◆ **What to produce**
Everything in the listing below from the line containing "s.ports := rfl" through the line containing "s.images := rfl" must be repeated exactly; the remaining lines are not wanted.

◆ **Data**
@[simp] theorem stallFor_cycle (k : Nat) (a v : Dword) (c : WaitCond) : (s.stallFor k a v c).cycle = s.cycle := rfl
@[simp] theorem stallFor_phase (k : Nat) (a v : Dword) (c : WaitCond) : (s.stallFor k a v c).phase = s.phase := rfl
@[simp] theorem stallFor_cursor (k : Nat) (a v : Dword) (c : WaitCond) : (s.stallFor k a v c).cursor = s.cursor := rfl
@[simp] theorem stallFor_focus (k : Nat) (a v : Dword) (c : WaitCond) : (s.stallFor k a v c).focus = s.focus := rfl
@[simp] theorem stallFor_subject (k : Nat) (a v : Dword) (c : WaitCond) : (s.stallFor k a v c).subject = s.subject := rfl
@[simp] theorem stallFor_inputs (k : Nat) (a v : Dword) (c : WaitCond) : (s.stallFor k a v c).inputs = s.inputs := rfl
@[simp] theorem stallFor_agenda (k : Nat) (a v : Dword) (c : WaitCond) : (s.stallFor k a v c).agenda = s.agenda := rfl
@[simp] theorem stallFor_nextId (k : Nat) (a v : Dword) (c : WaitCond) : (s.stallFor k a v c).nextId = s.nextId := rfl
@[simp] theorem stallFor_nextSeq (k : Nat) (a v : Dword) (c : WaitCond) : (s.stallFor k a v c).nextSeq = s.nextSeq := rfl
@[simp] theorem stallFor_fresh (k : Nat) (a v : Dword) (c : WaitCond) : (s.stallFor k a v c).fresh = s.fresh := rfl
@[simp] theorem stallFor_flight (k : Nat) (a v : Dword) (c : WaitCond) : (s.stallFor k a v c).flight = s.flight := rfl
@[simp] theorem stallFor_egress (k : Nat) (a v : Dword) (c : WaitCond) : (s.stallFor k a v c).egress = s.egress := rfl
@[simp] theorem stallFor_numbers (k : Nat) (a v : Dword) (c : WaitCond) : (s.stallFor k a v c).numbers = s.numbers := rfl
@[simp] theorem stallFor_pkg (k : Nat) (a v : Dword) (c : WaitCond) : (s.stallFor k a v c).pkg = s.pkg := rfl
@[simp] theorem stallFor_pkgWritten (k : Nat) (a v : Dword) (c : WaitCond) : (s.stallFor k a v c).pkgWritten = s.pkgWritten := rfl
@[simp] theorem stallFor_tiles (k : Nat) (a v : Dword) (c : WaitCond) : (s.stallFor k a v c).tiles = s.tiles := rfl
@[simp] theorem stallFor_dies (k : Nat) (a v : Dword) (c : WaitCond) : (s.stallFor k a v c).dies = s.dies := rfl
@[simp] theorem stallFor_mem (k : Nat) (a v : Dword) (c : WaitCond) : (s.stallFor k a v c).mem = s.mem := rfl
@[simp] theorem stallFor_poison (k : Nat) (a v : Dword) (c : WaitCond) : (s.stallFor k a v c).poison = s.poison := rfl
@[simp] theorem stallFor_moves (k : Nat) (a v : Dword) (c : WaitCond) : (s.stallFor k a v c).moves = s.moves := rfl
@[simp] theorem stallFor_watches (k : Nat) (a v : Dword) (c : WaitCond) : (s.stallFor k a v c).watches = s.watches := rfl
@[simp] theorem stallFor_jobs (k : Nat) (a v : Dword) (c : WaitCond) : (s.stallFor k a v c).jobs = s.jobs := rfl
@[simp] theorem stallFor_keys (k : Nat) (a v : Dword) (c : WaitCond) : (s.stallFor k a v c).keys = s.keys := rfl
@[simp] theorem stallFor_colls (k : Nat) (a v : Dword) (c : WaitCond) : (s.stallFor k a v c).colls = s.colls := rfl
@[simp] theorem stallFor_ports (k : Nat) (a v : Dword) (c : WaitCond) : (s.stallFor k a v c).ports = s.ports := rfl
@[simp] theorem stallFor_routes (k : Nat) (a v : Dword) (c : WaitCond) : (s.stallFor k a v c).routes = s.routes := rfl
@[simp] theorem stallFor_tickets (k : Nat) (a v : Dword) (c : WaitCond) : (s.stallFor k a v c).tickets = s.tickets := rfl
@[simp] theorem stallFor_windows (k : Nat) (a v : Dword) (c : WaitCond) : (s.stallFor k a v c).windows = s.windows := rfl
@[simp] theorem stallFor_launches (k : Nat) (a v : Dword) (c : WaitCond) : (s.stallFor k a v c).launches = s.launches := rfl
@[simp] theorem stallFor_reads (k : Nat) (a v : Dword) (c : WaitCond) : (s.stallFor k a v c).reads = s.reads := rfl
@[simp] theorem stallFor_waves (k : Nat) (a v : Dword) (c : WaitCond) : (s.stallFor k a v c).waves = s.waves := rfl
@[simp] theorem stallFor_waveEnds (k : Nat) (a v : Dword) (c : WaitCond) : (s.stallFor k a v c).waveEnds = s.waveEnds := rfl
@[simp] theorem stallFor_fetched (k : Nat) (a v : Dword) (c : WaitCond) : (s.stallFor k a v c).fetched = s.fetched := rfl
@[simp] theorem stallFor_health (k : Nat) (a v : Dword) (c : WaitCond) : (s.stallFor k a v c).health = s.health := rfl
@[simp] theorem stallFor_resumes (k : Nat) (a v : Dword) (c : WaitCond) : (s.stallFor k a v c).resumes = s.resumes := rfl
@[simp] theorem stallFor_images (k : Nat) (a v : Dword) (c : WaitCond) : (s.stallFor k a v c).images = s.images := rfl
@[simp] theorem stallFor_sending (k : Nat) (a v : Dword) (c : WaitCond) : (s.stallFor k a v c).sending = s.sending := rfl
@[simp] theorem stallFor_receiving (k : Nat) (a v : Dword) (c : WaitCond) : (s.stallFor k a v c).receiving = s.receiving := rfl
@[simp] theorem stallFor_pinned (k : Nat) (a v : Dword) (c : WaitCond) : (s.stallFor k a v c).pinned = s.pinned := rfl
@[simp] theorem stallFor_sectors (k : Nat) (a v : Dword) (c : WaitCond) : (s.stallFor k a v c).sectors = s.sectors := rfl
@[simp] theorem stallFor_slices (k : Nat) (a v : Dword) (c : WaitCond) : (s.stallFor k a v c).slices = s.slices := rfl
@[simp] theorem stallFor_dirs (k : Nat) (a v : Dword) (c : WaitCond) : (s.stallFor k a v c).dirs = s.dirs := rfl
@[simp] theorem stallFor_walkCaches (k : Nat) (a v : Dword) (c : WaitCond) : (s.stallFor k a v c).walkCaches = s.walkCaches := rfl
@[simp] theorem stallFor_completions (k : Nat) (a v : Dword) (c : WaitCond) : (s.stallFor k a v c).completions = s.completions := rfl
@[simp] theorem stallFor_trail (k : Nat) (a v : Dword) (c : WaitCond) : (s.stallFor k a v c).trail = s.trail := rfl
@[simp] theorem stallFor_heardCalls (k : Nat) (a v : Dword) (c : WaitCond) : (s.stallFor k a v c).heardCalls = s.heardCalls := rfl
@[simp] theorem stallFor_farEntries (k : Nat) (a v : Dword) (c : WaitCond) : (s.stallFor k a v c).farEntries = s.farEntries := rfl
@[simp] theorem stallFor_slicePoison (k : Nat) (a v : Dword) (c : WaitCond) : (s.stallFor k a v c).slicePoison = s.slicePoison := rfl
@[simp] theorem stallFor_farVoters (k : Nat) (a v : Dword) (c : WaitCond) : (s.stallFor k a v c).farVoters = s.farVoters := rfl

◆ **Exercise result**
@[simp] theorem stallFor_ports (k : Nat) (a v : Dword) (c : WaitCond) : (s.stallFor k a v c).ports = s.ports := rfl
@[simp] theorem stallFor_routes (k : Nat) (a v : Dword) (c : WaitCond) : (s.stallFor k a v c).routes = s.routes := rfl
@[simp] theorem stallFor_tickets (k : Nat) (a v : Dword) (c : WaitCond) : (s.stallFor k a v c).tickets = s.tickets := rfl
@[simp] theorem stallFor_windows (k : Nat) (a v : Dword) (c : WaitCond) : (s.stallFor k a v c).windows = s.windows := rfl
@[simp] theorem stallFor_launches (k : Nat) (a v : Dword) (c : WaitCond) : (s.stallFor k a v c).launches = s.launches := rfl
@[simp] theorem stallFor_reads (k : Nat) (a v : Dword) (c : WaitCond) : (s.stallFor k a v c).reads = s.reads := rfl
@[simp] theorem stallFor_waves (k : Nat) (a v : Dword) (c : WaitCond) : (s.stallFor k a v c).waves = s.waves := rfl
@[simp] theorem stallFor_waveEnds (k : Nat) (a v : Dword) (c : WaitCond) : (s.stallFor k a v c).waveEnds = s.waveEnds := rfl
@[simp] theorem stallFor_fetched (k : Nat) (a v : Dword) (c : WaitCond) : (s.stallFor k a v c).fetched = s.fetched := rfl
@[simp] theorem stallFor_health (k : Nat) (a v : Dword) (c : WaitCond) : (s.stallFor k a v c).health = s.health := rfl
@[simp] theorem stallFor_resumes (k : Nat) (a v : Dword) (c : WaitCond) : (s.stallFor k a v c).resumes = s.resumes := rfl
@[simp] theorem stallFor_images (k : Nat) (a v : Dword) (c : WaitCond) : (s.stallFor k a v c).images = s.images := rfl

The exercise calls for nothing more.